Have you considered using Amazon Web Service or Azure to rent compute and storage capacity for a couple of months to determine what your needs are? It is something we have done previously, where we rented compute capacity accessed using remote desktop and fine tuned the specification as we went. It will save you having to commit to a capital purchase before you know what you need.
The reminder about most nodes being single threaded is really helpful.
That helps me focus on higher frequency lower core options at the same price point
Our organization is vendor locked so I’m stuck with Intel.
I may sadly even be Workstation model locked, but am trying to fight that.
I’m stuck with whatever we buy for at least 4 years.
I agree current uses are limited, but the recent AMD investor day announcements indicated AMD is also going AVX512 in their next generation, so would like to ensure I’m future proofed a bit as adoption increases.
This is my workstation, and likely same specs for any subsequent staff.
We’re already at hundreds of millions of rows.
I just wanted to make sure if I went for 128/256 that KNIME can actually use it.
Looking forward for that dev answer.
Agreed, it will be enterprise grade.
Will of course use appropriate Windows license, but it’s a good reminder for others who may not be aware of the issue.
re: Cooling and Power
Totally agree and this is an excellent reminder, but sadly out of my hands.
I’m vendor locked so I have to use a pre-built workstation.
I have worked in a previous environment where they underspec’d PSU and Cooling and their Threadripper would randomly shut off during training, but their IT was convinced they knew what they were doing. sigh.
Agreed, pretty sure I’m locked to 1GBE but I will see if I can go 2.5 or 10.
That’ll unfortunately be outside the budget of this workstation, but may be possible in a subsequent year. I’m specing to ensure the PSU is sufficient.
re: Workload and Server Side vs. Local Processing
This is another good flag.
We server side process where we can, but frankly the organizational capabilities are a bit limited in this space at the moment.
Most things are sadly going to end up processed locally beyond simple aggregations and counts.
No worries, it is an extremely broad use case.
re: AWS / Azure / GCP
This is another good suggestion I also thought of that that I’m sadly organizationally and jurisdictionally prevented from pursuing right now. My industry also has extra sensitivities in that space.

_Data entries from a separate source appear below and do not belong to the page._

-- ==== Sys2Proof/Laws/Fields.lean ====
section
/-! SUPPORT. The fields of a payload and of a word read back what the formats of R88 put there. -/

namespace Sys2Proof

theorem extract_left {v w : Nat} (x : BitVec v) (y : BitVec w) (s n : Nat) (h : w ≤ s) :
    (x ++ y).extractLsb' s n = x.extractLsb' (s - w) n := BitVec.extractLsb'_append_eq_of_le h

theorem extract_right {v w : Nat} (x : BitVec v) (y : BitVec w) (s n : Nat) (h : s + n ≤ w) :
    (x ++ y).extractLsb' s n = y.extractLsb' s n := BitVec.extractLsb'_append_eq_of_add_le h

section
variable (h : Hdr) (op : BitVec 5) (pl : BitVec 24)

@[simp] theorem hdrOf_word : hdrOf (word h op pl) = h := by
  have h1 : (word h op pl).extractLsb' 31 1 = h.c := by
    rw [word, extract_left _ _ _ _ (by decide)]; simp
  have h2 : (word h op pl).extractLsb' 29 2 = h.s := by
    rw [word, extract_right _ _ _ _ (by decide), extract_left _ _ _ _ (by decide)]; simp
  simp only [hdrOf, h1, h2]
@[simp] theorem opOf_word : opOf (word h op pl) = op := by
  simp only [opOf, word]
  rw [extract_right _ _ _ _ (by decide), extract_right _ _ _ _ (by decide), extract_left _ _ _ _ (by decide)]
  simp
@[simp] theorem payloadOf_word : payloadOf (word h op pl) = pl := by
  simp only [payloadOf, word]
  rw [extract_right _ _ _ _ (by decide), extract_right _ _ _ _ (by decide), extract_right _ _ _ _ (by decide)]
  simp
end

section
variable (d a b n : BitVec 6)
@[simp] theorem fD_t3 : fD (t3 d a b n) = d := by
  simp only [fD, t3]; rw [extract_left _ _ _ _ (by decide)]; simp
@[simp] theorem fA_t3 : fA (t3 d a b n) = a := by
  simp only [fA, t3]; rw [extract_right _ _ _ _ (by decide), extract_left _ _ _ _ (by decide)]; simp
@[simp] theorem fB_t3 : fB (t3 d a b n) = b := by
  simp only [fB, t3]
  rw [extract_right _ _ _ _ (by decide), extract_right _ _ _ _ (by decide), extract_left _ _ _ _ (by decide)]; simp
@[simp] theorem fN_t3 : fN (t3 d a b n) = n := by
  simp only [fN, t3]
  rw [extract_right _ _ _ _ (by decide), extract_right _ _ _ _ (by decide), extract_right _ _ _ _ (by decide)]; simp
@[simp] theorem fD_ti (i : BitVec 12) : fD (ti d a i) = d := by
  simp only [fD, ti]; rw [extract_left _ _ _ _ (by decide)]; simp
@[simp] theorem fA_ti (i : BitVec 12) : fA (ti d a i) = a := by
  simp only [fA, ti]; rw [extract_right _ _ _ _ (by decide), extract_left _ _ _ _ (by decide)]; simp
@[simp] theorem fI12_ti (i : BitVec 12) : fI12 (ti d a i) = i := by
  simp only [fI12, ti]; rw [extract_right _ _ _ _ (by decide), extract_right _ _ _ _ (by decide)]; simp
end

@[simp] theorem fD4_tu (d : BitVec 4) (i : BitVec 20) : fD4 (tu d i) = d := by
  simp only [fD4, tu]; rw [extract_left _ _ _ _ (by decide)]; simp
@[simp] theorem fI20_tu (d : BitVec 4) (i : BitVec 20) : fI20 (tu d i) = i := by
  simp only [fI20, tu]; rw [extract_right _ _ _ _ (by decide)]; simp

section
variable (p cc : BitVec 3) (a : BitVec 6) (i : BitVec 12)
@[simp] theorem fP_tc : fP (tc p cc a i) = p := by
  simp only [fP, tc]; rw [extract_left _ _ _ _ (by decide)]; simp
@[simp] theorem fCc_tc : fCc (tc p cc a i) = cc := by
  simp only [fCc, tc]; rw [extract_right _ _ _ _ (by decide), extract_left _ _ _ _ (by decide)]; simp
@[simp] theorem fA_tc : fA (tc p cc a i) = a := by
  simp only [fA, tc]
  rw [extract_right _ _ _ _ (by decide), extract_right _ _ _ _ (by decide), extract_left _ _ _ _ (by decide)]; simp
@[simp] theorem fI12_tc : fI12 (tc p cc a i) = i := by
  simp only [fI12, tc]
  rw [extract_right _ _ _ _ (by decide), extract_right _ _ _ _ (by decide), extract_right _ _ _ _ (by decide)]; simp
end

section
variable (p : BitVec 3) (n : BitVec 1) (q : BitVec 4) (i : BitVec 16)
@[simp] theorem fP_tb : fP (tb p n q i) = p := by
  simp only [fP, tb]; rw [extract_left _ _ _ _ (by decide)]; simp
@[simp] theorem fNeg_tb : fNeg (tb p n q i) = n := by
  simp only [fNeg, tb]; rw [extract_right _ _ _ _ (by decide), extract_left _ _ _ _ (by decide)]; simp
@[simp] theorem fPrio4_tb : fPrio4 (tb p n q i) = q := by
  simp only [fPrio4, tb]
  rw [extract_right _ _ _ _ (by decide), extract_right _ _ _ _ (by decide), extract_left _ _ _ _ (by decide)]; simp
@[simp] theorem fDisp16_tb : fDisp16 (tb p n q i) = i := by
  simp only [fDisp16, tb]
  rw [extract_right _ _ _ _ (by decide), extract_right _ _ _ _ (by decide), extract_right _ _ _ _ (by decide)]; simp
end

section
variable (q : BitVec 4) (l : BitVec 1) (i : BitVec 19)
@[simp] theorem fD4_tj : fD4 (tj q l i) = q := by
  simp only [fD4, tj]; rw [extract_left _ _ _ _ (by decide)]; simp
@[simp] theorem fL_tj : fL (tj q l i) = l := by
  simp only [fL, tj]; rw [extract_right _ _ _ _ (by decide), extract_left _ _ _ _ (by decide)]; simp
@[simp] theorem fDisp19_tj : fDisp19 (tj q l i) = i := by
  simp only [fDisp19, tj]; rw [extract_right _ _ _ _ (by decide), extract_right _ _ _ _ (by decide)]; simp
end

section
variable (d : BitVec 6) (w : BitVec 5) (t : BitVec 3) (c : BitVec 2) (x : BitVec 1) (i : BitVec 7)
@[simp] theorem fD_tm : fD (tm d w t c x i) = d := by
  simp only [fD, tm]; rw [extract_left _ _ _ _ (by decide)]; simp
@[simp] theorem fW_tm : fW (tm d w t c x i) = w := by
  simp only [fW, tm]; rw [extract_right _ _ _ _ (by decide), extract_left _ _ _ _ (by decide)]; simp
@[simp] theorem fTy_tm : fTy (tm d w t c x i) = t := by
  simp only [fTy, tm]
  rw [extract_right _ _ _ _ (by decide), extract_right _ _ _ _ (by decide), extract_left _ _ _ _ (by decide)]; simp
@[simp] theorem fCp_tm : fCp (tm d w t c x i) = c := by
  simp only [fCp, tm]
  rw [extract_right _ _ _ _ (by decide), extract_right _ _ _ _ (by decide), extract_right _ _ _ _ (by decide),
    extract_left _ _ _ _ (by decide)]
  simp
@[simp] theorem fX_tm : fX (tm d w t c x i) = x := by
  simp only [fX, tm]
  rw [extract_right _ _ _ _ (by decide), extract_right _ _ _ _ (by decide), extract_right _ _ _ _ (by decide),
    extract_right _ _ _ _ (by decide), extract_left _ _ _ _ (by decide)]
  simp
@[simp] theorem fI7_tm : fI7 (tm d w t c x i) = i := by
  simp only [fI7, tm]
  rw [extract_right _ _ _ _ (by decide), extract_right _ _ _ _ (by decide), extract_right _ _ _ _ (by decide),
    extract_right _ _ _ _ (by decide), extract_right _ _ _ _ (by decide)]
  simp
end

section
variable (t a : BitVec 6) (w : BitVec 5) (y : BitVec 3) (n b : BitVec 2)
@[simp] theorem fD_te : fD (te t a w y n b) = t := by
  simp only [fD, te]; rw [extract_left _ _ _ _ (by decide)]; simp
@[simp] theorem fA_te : fA (te t a w y n b) = a := by
  simp only [fA, te]; rw [extract_right _ _ _ _ (by decide), extract_left _ _ _ _ (by decide)]; simp
@[simp] theorem fWb_te : fWb (te t a w y n b) = w := by
  simp only [fWb, te]
  rw [extract_right _ _ _ _ (by decide), extract_right _ _ _ _ (by decide), extract_left _ _ _ _ (by decide)]; simp
@[simp] theorem fYe_te : fYe (te t a w y n b) = y := by
  simp only [fYe, te]
  rw [extract_right _ _ _ _ (by decide), extract_right _ _ _ _ (by decide), extract_right _ _ _ _ (by decide),
    extract_left _ _ _ _ (by decide)]
  simp
@[simp] theorem fNe_te : fNe (te t a w y n b) = n := by
  simp only [fNe, te]
  rw [extract_right _ _ _ _ (by decide), extract_right _ _ _ _ (by decide), extract_right _ _ _ _ (by decide),
    extract_right _ _ _ _ (by decide), extract_left _ _ _ _ (by decide)]
  simp
@[simp] theorem fBs_te : fBs (te t a w y n b) = b := by
  simp only [fBs, te]
  rw [extract_right _ _ _ _ (by decide), extract_right _ _ _ _ (by decide), extract_right _ _ _ _ (by decide),
    extract_right _ _ _ _ (by decide), extract_right _ _ _ _ (by decide)]
  simp
end

/-! ### Readings of one field -/

@[simp] theorem ok_bind {ε α β : Type} (a : α) (f : α → Except ε β) : (Except.ok a >>= f) = f a := rfl
@[simp] theorem zero6_zero : zero6 0#6 = .ok () := rfl
theorem join12 (x : BitVec 12) : x.extractLsb' 6 6 ++ x.extractLsb' 0 6 = x := by
  rw [BitVec.extractLsb'_append_extractLsb'_eq_extractLsb' (by rfl)]; simp
@[simp] theorem pair6_append (n : BitVec 5) : pair6 (n ++ 0#1) = .ok n := by
  simp only [pair6]; rw [extract_right _ _ _ _ (by decide), extract_left _ _ _ _ (by decide)]; simp
@[simp] theorem hi3_append (p : BitVec 3) : hi3 (p ++ 0#3) = .ok p := by
  simp only [hi3]; rw [extract_right _ _ _ _ (by decide), extract_left _ _ _ _ (by decide)]; simp
@[simp] theorem even7_append (x : BitVec 6) : even7 (x ++ 0#1) = .ok x := by
  simp only [even7]; rw [extract_right _ _ _ _ (by decide), extract_left _ _ _ _ (by decide)]; simp
@[simp] theorem lo1_append (x : BitVec 1) : lo1 (0#5 ++ x) = .ok x := by
  simp only [lo1]; rw [extract_left _ _ _ _ (by decide), extract_right _ _ _ _ (by decide)]; simp
@[simp] theorem lo2_append (x : BitVec 2) : lo2 (0#4 ++ x) = .ok x := by
  simp only [lo2]; rw [extract_left _ _ _ _ (by decide), extract_right _ _ _ _ (by decide)]; simp
@[simp] theorem lo3_append (x : BitVec 3) : lo3 (0#3 ++ x) = .ok x := by
  simp only [lo3]; rw [extract_left _ _ _ _ (by decide), extract_right _ _ _ _ (by decide)]; simp
@[simp] theorem lo4_append (x : BitVec 4) : lo4 (0#2 ++ x) = .ok x := by
  simp only [lo4]; rw [extract_left _ _ _ _ (by decide), extract_right _ _ _ _ (by decide)]; simp
@[simp] theorem lo5_append (x : BitVec 5) : lo5 (0#1 ++ x) = .ok x := by
  simp only [lo5]; rw [extract_left _ _ _ _ (by decide), extract_right _ _ _ _ (by decide)]; simp
@[simp] theorem imm5_append (x : BitVec 5) : imm5 (0#7 ++ x) = .ok x := by
  simp only [imm5]; rw [extract_left _ _ _ _ (by decide), extract_right _ _ _ _ (by decide)]; simp
@[simp] theorem join3_append (x : BitVec 3) : join3 (1#3 ++ x) = .ok x := by
  simp only [join3]; rw [extract_left _ _ _ _ (by decide), extract_right _ _ _ _ (by decide)]; simp
@[simp] theorem join_bit0 (p : BitVec 3) : (0#3 ++ p).extractLsb' 3 1 = 0#1 := by
  rw [extract_left _ _ _ _ (by decide)]; rfl
@[simp] theorem join_bit1 (p : BitVec 3) : (1#3 ++ p).extractLsb' 3 1 = 1#1 := by
  rw [extract_left _ _ _ _ (by decide)]; rfl
theorem cvt_codes : ∀ s t : BitVec 3, s ≠ t → (s ++ t).toNat ≠ 0 ∧ (s ++ t).toNat ≠ 9 ∧ (s ++ t).toNat ≠ 18 ∧
    (s ++ t).toNat ≠ 27 ∧ (s ++ t).toNat ≠ 36 ∧ (s ++ t).toNat ≠ 45 ∧ (s ++ t).toNat ≠ 54 ∧ (s ++ t).toNat ≠ 63 := by
  decide
theorem cvt_src (s t : BitVec 3) : (s ++ t).extractLsb' 3 3 = s := by
  rw [extract_left _ _ _ _ (by decide)]; simp
theorem cvt_tgt (s t : BitVec 3) : (s ++ t).extractLsb' 0 3 = t := by
  rw [extract_right _ _ _ _ (by decide)]; simp
@[simp] theorem cvtFields_append (x y : BitVec 2) : cvtFields (x ++ y ++ 0#2) = .ok (x, y) := by
  simp only [cvtFields]
  rw [extract_right _ _ _ _ (by decide), extract_left _ _ _ _ (by decide), extract_left _ _ _ _ (by decide),
    extract_left _ _ _ _ (by decide), extract_right _ _ _ _ (by decide)]
  simp

end Sys2Proof
end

Setting aside organizational privacy/security requirements, none of our data is in the cloud. So even being able to perform the analysis and data integration I’d want would be a significant challenge architecturally.
I’m hoping this will change in the future.
At that point I will probably actually push for a KNIME Server to be stood up in the cloud alongside our data, but we’re just not there… yet.
Even with Intel i argue that I would actual prefer the workstation cores (HEDT) as they tend to clock higher than server parts. On the other hand intel hasn’t updated that line for quiet a while now. Not sure if they are even still available or if you are looked into xeons. Core i9-10980XE would be an option if still available (it clocks much higher than never xeon parts). If you need to go with a xeon, it will likley need to be a xeon gold if you want to reach 4 ghz or higher (this likley cost about 4xtimes as much as the i9-10980XE)
In regards to RAM below blog might be interesting:
In essence yes you should be able to use all that RAM but it will likley require adjusting the defaults.